/-- Writes COR_RUNNER.state of a runner. -/
def State.setRunnerState (s : State) (k v : Nat) : State :=
  s.wr Reg.COR_RUNNER_state (putBits (s.rd Reg.COR_RUNNER_state) (2 * k) 2 v)

/-- A runner issues operations: it runs and is not halted by a fault. -/
def State.runnerRuns (s : State) (k : Nat) : Bool := s.runnerState k == 1 && !(s.runner k).halted

/-- A task entry (R359). -/
def State.task (s : State) (t : Nat) : Task := s.sched.tasks.get Task.unused t

/-- Stores a task entry. -/
def State.setTask (s : State) (t : Nat) (x : Task) : State :=
  { s with sched := { s.sched with tasks := s.sched.tasks.put Task.unused t x } }

/-- A ready queue, its head first. -/
def State.queue (s : State) (p : Nat) : List Nat := s.sched.queues.get [] p

/-- Stores a ready queue. -/
def State.setQueue (s : State) (p : Nat) (q : List Nat) : State :=
  { s with sched := { s.sched with queues := s.sched.queues.put [] p q } }

/-- Whether a runner may serve a task's class (R365). -/
def State.serves (s : State) (k t : Nat) : Bool :=
  bitAt (s.rd (Reg.SCH_SVC_affinity (s.task t).cls)) k

/-- Advances the scheduler's cycle. -/
def State.schedAt (s : State) (cyc : Nat) : State :=
  { s with sched := { s.sched with cycle := max s.sched.cycle cyc } }

/-- The runner sees that its operation was refused, or that it was not (R360). -/
def State.sawRefusal (s : State) (k : Nat) (b : Bool) : State := s.setRunner k { s.runner k with refused := b }

/-- A runner issues operations: it runs and is not blocked. -/
def State.issues (s : State) (k : Nat) : Bool :=
  s.runnerRuns k && (s.runner k).inTake.isNone && (s.runner k).inGrab.isNone

/-- An operation of a runner: nothing from a runner that does not run or is blocked; `f` answers none to refuse (R360). -/
def schedOp (cyc k : Nat) (f : State → Option State) (s : State) : State :=
  if s.issues k then
    let s := s.schedAt cyc
    match f s with
    | some t => t.sawRefusal k false
    | none => s.sawRefusal k true
  else s

/-! ### Statistics (R366) -/

/-- The statistics of a priority in the running window. -/
def State.pstat (s : State) (p : Nat) : PrioStat := s.sched.stat.get PrioStat.zero p

/-- Records a queue depth reached. -/
def State.noteDepth (s : State) (p n : Nat) : State :=
  { s with sched := { s.sched with
      stat := s.sched.stat.insert p { s.pstat p with depth := max (s.pstat p).depth n } } }

/-- Records a wait in CLK_C cycles from entering the ready queue. -/
def State.noteWait (s : State) (p w : Nat) : State :=
  let x := s.pstat p
  let y := { x with waitMax := max x.waitMax w, waitSum := x.waitSum + w, waits := x.waits + 1 }
  { s with sched := { s.sched with stat := s.sched.stat.insert p y } }

/-- A runner is blocked no more: the cycles it was blocked are counted. -/
def Runner.unblock (r : Runner) (cyc : Nat) : Runner :=
  let a := match r.inTake with | some c => cyc - max c 0 | none => 0
  let b := match r.inGrab with | some c => cyc - max c 0 | none => 0
  { r with inTake := none, inGrab := none, blockedSum := r.blockedSum + a + b }

/-- SCH_STATUS.blocked shows the runners blocked in TAKE (R369). -/
def State.showBlocked (s : State) : State :=
  s.wr Reg.SCH_STATUS_blocked
    ((List.range 9).foldl (fun a k => a + b2n (s.runner k).inTake.isSome * 2 ^ k) 0)

/-! ### Giving tasks (R361) -/

/-- A ready task leaves its queue for a runner, and runs. -/
def State.give (s : State) (k t : Nat) : State :=
  let x := s.task t
  let cyc := s.sched.cycle
  let s := s.setQueue x.prio ((s.queue x.prio).erase t)
  let s := (s.noteWait x.prio (cyc - x.since)).setTask t { x with st := .running, runner := k }
  let s := s.setRunner k { (s.runner k).unblock cyc with tookAt := cyc + 1, took := t }
  s.showBlocked

/-- Of the runners blocked in TAKE that may serve a task, the one that has waited longest, and of equal waits
the lowest-numbered (R361). -/
def State.longestBlocked (s : State) (t : Nat) : Option Nat :=
  ((List.range 9).filter (fun k => (s.runner k).inTake.isSome && s.serves k t)).foldl (fun best k =>
    match best with
    | none => some k
    | some j => if (s.runner k).inTake.getD 0 < (s.runner j).inTake.getD 0 then some k else some j) none

/-- A task enters the tail of the ready queue of its class's priority, which is fixed then, and goes to a
blocked runner that may serve it (R361). -/
def State.enqueue (s : State) (t : Nat) : State :=
  let x := s.task t
  let p := s.rd (Reg.SCH_SVC_prio x.cls)
  let s := s.setTask t { x with st := .ready, prio := p, due := 0, since := s.sched.cycle, readyAt := s.sched.cycle + 1 }
  let q := s.queue p ++ [t]
  let s := (s.setQueue p q).noteDepth p q.length
  match s.longestBlocked t with
  | some k => s.give k t
  | none => s

/-- Queued tasks go to blocked runners that may serve them by now: affinities have changed (R361, R369). -/
def State.dispatch (s : State) : State :=
  (List.range 64).foldl (fun s p => (s.queue p).foldl (fun s t =>
    match s.longestBlocked t with
    | some k => s.give k t
    | none => s) s) s

/-- The ready task a runner takes: of the highest-priority queue that holds one it may serve, the one nearest
the head (R361). -/
def State.nextTask (s : State) (k : Nat) : Option Nat :=
  (List.range 64).findSome? (fun p => (s.queue p).find? (fun t => s.serves k t))

/-- A task becomes idle from a queue or the delay list. -/
def State.dequeue (s : State) (t : Nat) : State :=
  let x := s.task t
  let s := s.setQueue x.prio ((s.queue x.prio).erase t)
  { s with sched := { s.sched with delays := s.sched.delays.erase t } }

/-- A task was cancelled in the cycle in which it arrived (R363). -/
def State.cancelArrived (s : State) : State := (s.bump Reg.SCH_CANCEL_ARR_count 1).setEvent Reg.SCH_EVENT_ev 2

/-! ### The operations (R360, R363, R364) -/

/-- SETUP: an unused or idle task becomes idle with a class. -/
def setupTask (t cls : Nat) (s : State) : Option State :=
  let x := s.task t
  if x.st = .unused then
    some ((s.setTask t { x with st := .idle, cls := cls }).wr Reg.SCH_STATUS_tasks (s.rd Reg.SCH_STATUS_tasks + 1))
  else if x.st = .idle then some (s.setTask t { x with cls := cls })
  else none

/-- RELEASE: an idle task becomes unused. -/
def releaseTask (t : Nat) (s : State) : Option State :=
  if (s.task t).st = .idle then
    some ((s.setTask t Task.unused).wr Reg.SCH_STATUS_tasks (s.rd Reg.SCH_STATUS_tasks - 1))
  else none

/-- READY: by the task's state; with a CANCEL of the same cycle an idle task stays idle (R363). -/
def readyTask (t : Nat) (s : State) : Option State :=
  let x := s.task t
  match x.st with
  | .unused => none
  | .idle => if x.cancelAt = s.sched.cycle + 1 then some s.cancelArrived else some (s.enqueue t)
  | .delayed => some ((s.dequeue t).enqueue t)
  | .running => some (s.setTask t { x with again := true })
  | .ready => some s

/-- Inserts a task into the delay list: by due lap, then in DELAY order (R362). -/
def State.insertDelay (s : State) (t due : Nat) : List Nat → List Nat
  | [] => [t]
  | u :: r => if due < (s.task u).due then t :: u :: r else u :: s.insertDelay t due r

/-- DELAY: an idle task becomes delayed; one that a DONE of the same cycle made idle was still running (R363). -/
def delayTask (t d : Nat) (s : State) : Option State :=
  let x := s.task t
  if x.st = .idle ∧ x.doneAt ≠ s.sched.cycle + 1 ∧ 1 ≤ d ∧ d ≤ 65535 then
    let due := s.lap + d
    let s := s.setTask t { x with st := .delayed, due := due }
    some { s with sched := { s.sched with delays := s.insertDelay t due s.sched.delays } }
  else none

/-- CANCEL: a ready or delayed task becomes idle, a running one loses its again bit. A task that a READY,
its due lap or a DONE put in the queue in the same cycle is idle, even where a runner was given it; a DONE comes after the
CANCEL, so that no arrival was cancelled (R363). -/
def cancelTask (t : Nat) (s : State) : Option State :=
  let x := s.task t
  let cyc := s.sched.cycle
  let same := x.readyAt == cyc + 1
  let done := x.doneAt == cyc + 1
  match x.st with
  | .ready =>
    let s := (s.dequeue t).setTask t { x with st := .idle, again := false, due := 0, cancelAt := cyc + 1 }
    some (if same && !done then s.cancelArrived else s)
  | .delayed => some ((s.dequeue t).setTask t { x with st := .idle, again := false, cancelAt := cyc + 1 })
  | .running =>
    if same && !x.again then
      let r := s.runner x.runner
      let s := (s.setRunner x.runner { r with inTake := some cyc, tookAt := 0 }).showBlocked
      let s := s.setTask t { x with st := .idle, due := 0, cancelAt := cyc + 1 }
      some (if done then s else s.cancelArrived)
    else some (s.setTask t { x with again := false, cancelAt := cyc + 1 })
  | _ => none

/-- CANCEL of an idle task is refused, and a READY of the same cycle then leaves it idle (R363). -/
def cancelOp (cyc k t : Nat) (s : State) : State :=
  let u := schedOp cyc k (cancelTask t) s
  let x := s.task t
  let now := u.sched.cycle + 1
  if s.issues k && x.st == .idle then
    u.setTask t { x with cancelAt := now, due := if x.cancelAt = now then x.due else 0 }
  else u

/-- A higher-numbered runner that a TAKE of this cycle gave a task the runner may serve (R363). -/
def State.laterTaker (s : State) (k : Nat) : Option Nat :=
  ((List.range 9).reverse).find? (fun j => decide (k < j) && (s.runner j).tookAt == s.sched.cycle + 1 &&
    (s.task (s.runner j).took).st == .running && (s.task (s.runner j).took).runner == j && s.serves k (s.runner j).took)

/-- TAKE: a ready task, or the runner blocks. Of two TAKEs of one cycle the lower-numbered runner gets the
task (R363). -/
def takeTask (k : Nat) (s : State) : Option State :=
  match s.nextTask k with
  | some t => some (s.give k t)
  | none =>
    let cyc := s.sched.cycle
    match s.laterTaker k with
    | none => some (s.setRunner k { s.runner k with inTake := some cyc }).showBlocked
    | some j =>
      let t := (s.runner j).took
      let s := s.setTask t { s.task t with runner := k }
      let s := s.setRunner j { s.runner j with inTake := some cyc, tookAt := 0 }
      some (s.setRunner k { s.runner k with tookAt := cyc + 1, took := t }).showBlocked

/-- DONE: a running task becomes ready again if its again bit is set, else idle. -/
def doneTask (t : Nat) (s : State) : Option State :=
  let x := s.task t
  if x.st = .running then
    let x := { x with again := false, doneAt := s.sched.cycle + 1 }
    if (s.task t).again then some ((s.setTask t x).enqueue t) else some (s.setTask t { x with st := .idle })
  else none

*****

> _ACTIVITY_: List every line above containing the word "which".

> _TASK OUTPUT_:
/-- A task enters the tail of the ready queue of its class's priority, which is fixed then, and goes to a
/-- A task was cancelled in the cycle in which it arrived (R363). -/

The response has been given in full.